* [Data records]
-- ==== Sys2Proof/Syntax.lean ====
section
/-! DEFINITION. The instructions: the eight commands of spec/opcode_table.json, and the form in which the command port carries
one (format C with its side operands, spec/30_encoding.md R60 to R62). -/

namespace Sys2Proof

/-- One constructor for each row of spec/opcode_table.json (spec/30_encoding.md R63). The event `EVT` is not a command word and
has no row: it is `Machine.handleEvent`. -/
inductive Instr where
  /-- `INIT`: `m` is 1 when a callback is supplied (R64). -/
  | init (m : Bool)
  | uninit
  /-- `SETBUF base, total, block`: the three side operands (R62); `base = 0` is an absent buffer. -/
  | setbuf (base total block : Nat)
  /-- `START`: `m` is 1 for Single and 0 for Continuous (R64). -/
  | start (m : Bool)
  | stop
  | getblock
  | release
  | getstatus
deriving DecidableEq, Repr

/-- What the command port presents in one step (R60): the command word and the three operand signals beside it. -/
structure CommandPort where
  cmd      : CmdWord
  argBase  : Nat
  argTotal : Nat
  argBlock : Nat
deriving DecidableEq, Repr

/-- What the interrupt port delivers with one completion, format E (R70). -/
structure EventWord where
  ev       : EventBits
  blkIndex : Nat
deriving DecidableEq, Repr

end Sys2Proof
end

==

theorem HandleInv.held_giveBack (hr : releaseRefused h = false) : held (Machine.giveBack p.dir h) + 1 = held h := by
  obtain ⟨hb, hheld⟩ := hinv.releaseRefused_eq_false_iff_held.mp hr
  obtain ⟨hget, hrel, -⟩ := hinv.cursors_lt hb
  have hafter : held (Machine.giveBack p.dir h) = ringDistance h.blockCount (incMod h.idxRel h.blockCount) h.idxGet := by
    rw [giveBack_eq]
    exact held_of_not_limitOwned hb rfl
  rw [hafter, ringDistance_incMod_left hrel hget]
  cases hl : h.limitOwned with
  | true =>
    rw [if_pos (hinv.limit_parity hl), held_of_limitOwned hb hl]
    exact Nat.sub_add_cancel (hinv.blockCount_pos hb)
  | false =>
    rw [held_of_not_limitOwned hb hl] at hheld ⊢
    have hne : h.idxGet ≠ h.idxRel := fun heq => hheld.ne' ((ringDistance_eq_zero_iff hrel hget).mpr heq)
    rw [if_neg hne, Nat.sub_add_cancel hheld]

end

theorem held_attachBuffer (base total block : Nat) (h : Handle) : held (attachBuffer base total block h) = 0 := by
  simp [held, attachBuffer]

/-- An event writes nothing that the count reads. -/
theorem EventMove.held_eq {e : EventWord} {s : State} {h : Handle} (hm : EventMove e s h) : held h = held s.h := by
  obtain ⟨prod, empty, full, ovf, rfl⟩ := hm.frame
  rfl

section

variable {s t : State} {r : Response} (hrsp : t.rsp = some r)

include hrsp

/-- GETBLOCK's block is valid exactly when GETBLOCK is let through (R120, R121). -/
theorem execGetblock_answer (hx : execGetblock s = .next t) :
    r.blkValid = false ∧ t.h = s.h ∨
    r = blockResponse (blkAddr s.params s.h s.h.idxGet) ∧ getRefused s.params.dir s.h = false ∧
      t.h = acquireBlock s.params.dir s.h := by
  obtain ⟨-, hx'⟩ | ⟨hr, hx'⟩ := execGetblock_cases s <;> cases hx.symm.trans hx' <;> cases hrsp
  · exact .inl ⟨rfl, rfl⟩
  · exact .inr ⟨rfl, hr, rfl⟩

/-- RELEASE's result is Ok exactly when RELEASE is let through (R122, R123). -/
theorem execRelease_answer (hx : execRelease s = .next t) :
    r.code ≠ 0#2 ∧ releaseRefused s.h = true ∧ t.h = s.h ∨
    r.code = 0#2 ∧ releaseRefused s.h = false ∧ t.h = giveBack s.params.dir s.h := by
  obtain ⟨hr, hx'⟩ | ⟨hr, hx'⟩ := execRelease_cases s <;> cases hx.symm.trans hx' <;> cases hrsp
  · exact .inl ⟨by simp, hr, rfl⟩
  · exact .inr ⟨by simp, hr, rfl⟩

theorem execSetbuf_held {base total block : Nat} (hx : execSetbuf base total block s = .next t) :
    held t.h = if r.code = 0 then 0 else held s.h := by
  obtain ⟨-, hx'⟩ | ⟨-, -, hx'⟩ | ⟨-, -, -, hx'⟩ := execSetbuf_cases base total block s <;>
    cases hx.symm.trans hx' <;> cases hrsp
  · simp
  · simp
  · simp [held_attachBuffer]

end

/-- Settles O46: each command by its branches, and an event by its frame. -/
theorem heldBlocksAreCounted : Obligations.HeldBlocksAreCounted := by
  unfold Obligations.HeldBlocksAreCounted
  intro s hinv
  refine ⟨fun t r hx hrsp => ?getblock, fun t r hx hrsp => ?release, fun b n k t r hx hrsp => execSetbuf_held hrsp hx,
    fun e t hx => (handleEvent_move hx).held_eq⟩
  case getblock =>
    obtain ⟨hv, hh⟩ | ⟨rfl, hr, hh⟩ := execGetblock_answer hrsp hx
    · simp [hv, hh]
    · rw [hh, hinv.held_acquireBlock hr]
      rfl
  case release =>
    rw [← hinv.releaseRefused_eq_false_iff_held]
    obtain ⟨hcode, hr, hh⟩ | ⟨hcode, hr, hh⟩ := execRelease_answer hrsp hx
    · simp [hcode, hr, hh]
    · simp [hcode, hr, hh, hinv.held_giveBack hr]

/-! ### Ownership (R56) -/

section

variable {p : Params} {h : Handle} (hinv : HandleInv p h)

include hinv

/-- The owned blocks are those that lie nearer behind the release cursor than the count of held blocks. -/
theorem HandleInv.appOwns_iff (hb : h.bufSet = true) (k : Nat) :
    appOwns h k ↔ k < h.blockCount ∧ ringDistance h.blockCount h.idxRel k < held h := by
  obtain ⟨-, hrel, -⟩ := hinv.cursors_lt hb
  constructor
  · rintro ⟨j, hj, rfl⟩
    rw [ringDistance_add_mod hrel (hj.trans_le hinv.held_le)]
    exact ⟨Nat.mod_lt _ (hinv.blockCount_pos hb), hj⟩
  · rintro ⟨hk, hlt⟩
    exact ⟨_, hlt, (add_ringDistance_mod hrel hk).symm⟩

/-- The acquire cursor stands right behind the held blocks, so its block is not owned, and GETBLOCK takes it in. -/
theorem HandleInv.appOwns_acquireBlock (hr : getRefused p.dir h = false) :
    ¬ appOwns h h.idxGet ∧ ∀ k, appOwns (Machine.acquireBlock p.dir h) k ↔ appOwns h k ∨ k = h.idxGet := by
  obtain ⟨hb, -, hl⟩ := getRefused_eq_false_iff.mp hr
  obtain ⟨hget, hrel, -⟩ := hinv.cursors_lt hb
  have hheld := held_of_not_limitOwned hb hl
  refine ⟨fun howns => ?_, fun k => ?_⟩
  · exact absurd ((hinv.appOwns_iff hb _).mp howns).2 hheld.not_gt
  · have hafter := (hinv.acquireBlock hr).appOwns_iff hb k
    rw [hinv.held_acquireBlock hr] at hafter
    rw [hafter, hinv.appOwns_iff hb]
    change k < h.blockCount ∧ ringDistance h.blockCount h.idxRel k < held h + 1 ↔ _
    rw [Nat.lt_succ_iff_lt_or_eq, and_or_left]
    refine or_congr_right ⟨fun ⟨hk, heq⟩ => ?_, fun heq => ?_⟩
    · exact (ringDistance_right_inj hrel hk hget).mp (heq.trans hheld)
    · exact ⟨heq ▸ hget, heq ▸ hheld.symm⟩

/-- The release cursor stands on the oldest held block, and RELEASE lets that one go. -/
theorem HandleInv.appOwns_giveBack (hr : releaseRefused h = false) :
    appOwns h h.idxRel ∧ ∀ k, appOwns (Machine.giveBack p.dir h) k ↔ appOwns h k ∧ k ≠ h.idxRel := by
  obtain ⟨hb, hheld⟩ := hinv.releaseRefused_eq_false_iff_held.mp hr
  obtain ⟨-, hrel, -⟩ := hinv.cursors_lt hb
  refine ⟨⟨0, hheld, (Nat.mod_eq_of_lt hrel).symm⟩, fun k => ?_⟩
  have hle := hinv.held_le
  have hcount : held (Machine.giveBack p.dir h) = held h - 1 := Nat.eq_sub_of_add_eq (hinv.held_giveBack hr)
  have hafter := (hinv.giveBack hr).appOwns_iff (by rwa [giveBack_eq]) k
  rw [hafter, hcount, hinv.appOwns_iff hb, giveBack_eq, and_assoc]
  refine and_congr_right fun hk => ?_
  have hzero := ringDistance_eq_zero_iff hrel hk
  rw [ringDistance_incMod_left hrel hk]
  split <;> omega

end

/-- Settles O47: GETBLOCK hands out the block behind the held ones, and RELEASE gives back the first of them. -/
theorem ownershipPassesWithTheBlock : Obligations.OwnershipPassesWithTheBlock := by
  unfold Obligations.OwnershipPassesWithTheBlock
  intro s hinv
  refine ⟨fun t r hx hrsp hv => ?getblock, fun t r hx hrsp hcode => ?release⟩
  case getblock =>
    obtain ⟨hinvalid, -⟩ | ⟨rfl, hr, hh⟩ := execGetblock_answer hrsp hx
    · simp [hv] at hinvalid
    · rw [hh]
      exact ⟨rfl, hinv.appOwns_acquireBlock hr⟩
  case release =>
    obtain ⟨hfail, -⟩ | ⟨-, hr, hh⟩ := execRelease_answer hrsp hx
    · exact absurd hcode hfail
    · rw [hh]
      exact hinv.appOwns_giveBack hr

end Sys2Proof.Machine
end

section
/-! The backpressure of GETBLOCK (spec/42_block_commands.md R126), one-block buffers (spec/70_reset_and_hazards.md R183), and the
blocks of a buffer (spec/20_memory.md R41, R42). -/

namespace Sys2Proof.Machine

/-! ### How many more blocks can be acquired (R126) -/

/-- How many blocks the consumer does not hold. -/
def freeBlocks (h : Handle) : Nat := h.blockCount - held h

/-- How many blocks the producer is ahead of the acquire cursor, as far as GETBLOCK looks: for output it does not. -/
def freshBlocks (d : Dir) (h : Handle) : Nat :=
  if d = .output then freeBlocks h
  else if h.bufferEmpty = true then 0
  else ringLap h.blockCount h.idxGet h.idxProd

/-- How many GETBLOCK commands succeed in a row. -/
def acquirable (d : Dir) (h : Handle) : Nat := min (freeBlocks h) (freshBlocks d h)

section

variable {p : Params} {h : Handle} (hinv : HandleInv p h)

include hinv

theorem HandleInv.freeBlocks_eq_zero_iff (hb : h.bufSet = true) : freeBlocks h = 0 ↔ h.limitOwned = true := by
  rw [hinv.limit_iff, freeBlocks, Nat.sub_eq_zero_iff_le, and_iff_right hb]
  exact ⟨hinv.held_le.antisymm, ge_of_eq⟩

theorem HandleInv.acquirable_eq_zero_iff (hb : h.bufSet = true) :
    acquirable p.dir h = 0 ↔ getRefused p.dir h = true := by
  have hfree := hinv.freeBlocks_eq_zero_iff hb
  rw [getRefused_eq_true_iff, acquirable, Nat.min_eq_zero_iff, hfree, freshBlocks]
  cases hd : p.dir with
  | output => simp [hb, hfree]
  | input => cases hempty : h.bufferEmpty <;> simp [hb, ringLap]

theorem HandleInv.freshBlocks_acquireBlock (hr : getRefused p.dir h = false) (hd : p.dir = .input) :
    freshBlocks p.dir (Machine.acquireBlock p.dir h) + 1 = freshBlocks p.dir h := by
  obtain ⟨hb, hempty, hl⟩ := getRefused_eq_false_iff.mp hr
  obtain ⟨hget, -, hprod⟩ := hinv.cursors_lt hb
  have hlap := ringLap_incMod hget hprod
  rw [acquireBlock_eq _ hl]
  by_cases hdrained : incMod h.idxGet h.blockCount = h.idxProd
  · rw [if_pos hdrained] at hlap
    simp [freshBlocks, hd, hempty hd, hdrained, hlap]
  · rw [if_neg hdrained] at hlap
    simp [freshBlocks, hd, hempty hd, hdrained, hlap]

* [Work task]
Using the listing above, pull out all lines that hold the word "three".

* [Task answer]
  /-- `SETBUF base, total, block`: the three side operands (R62); `base = 0` is an absent buffer. -/
/-- What the command port presents in one step (R60): the command word and the three operand signals beside it. -/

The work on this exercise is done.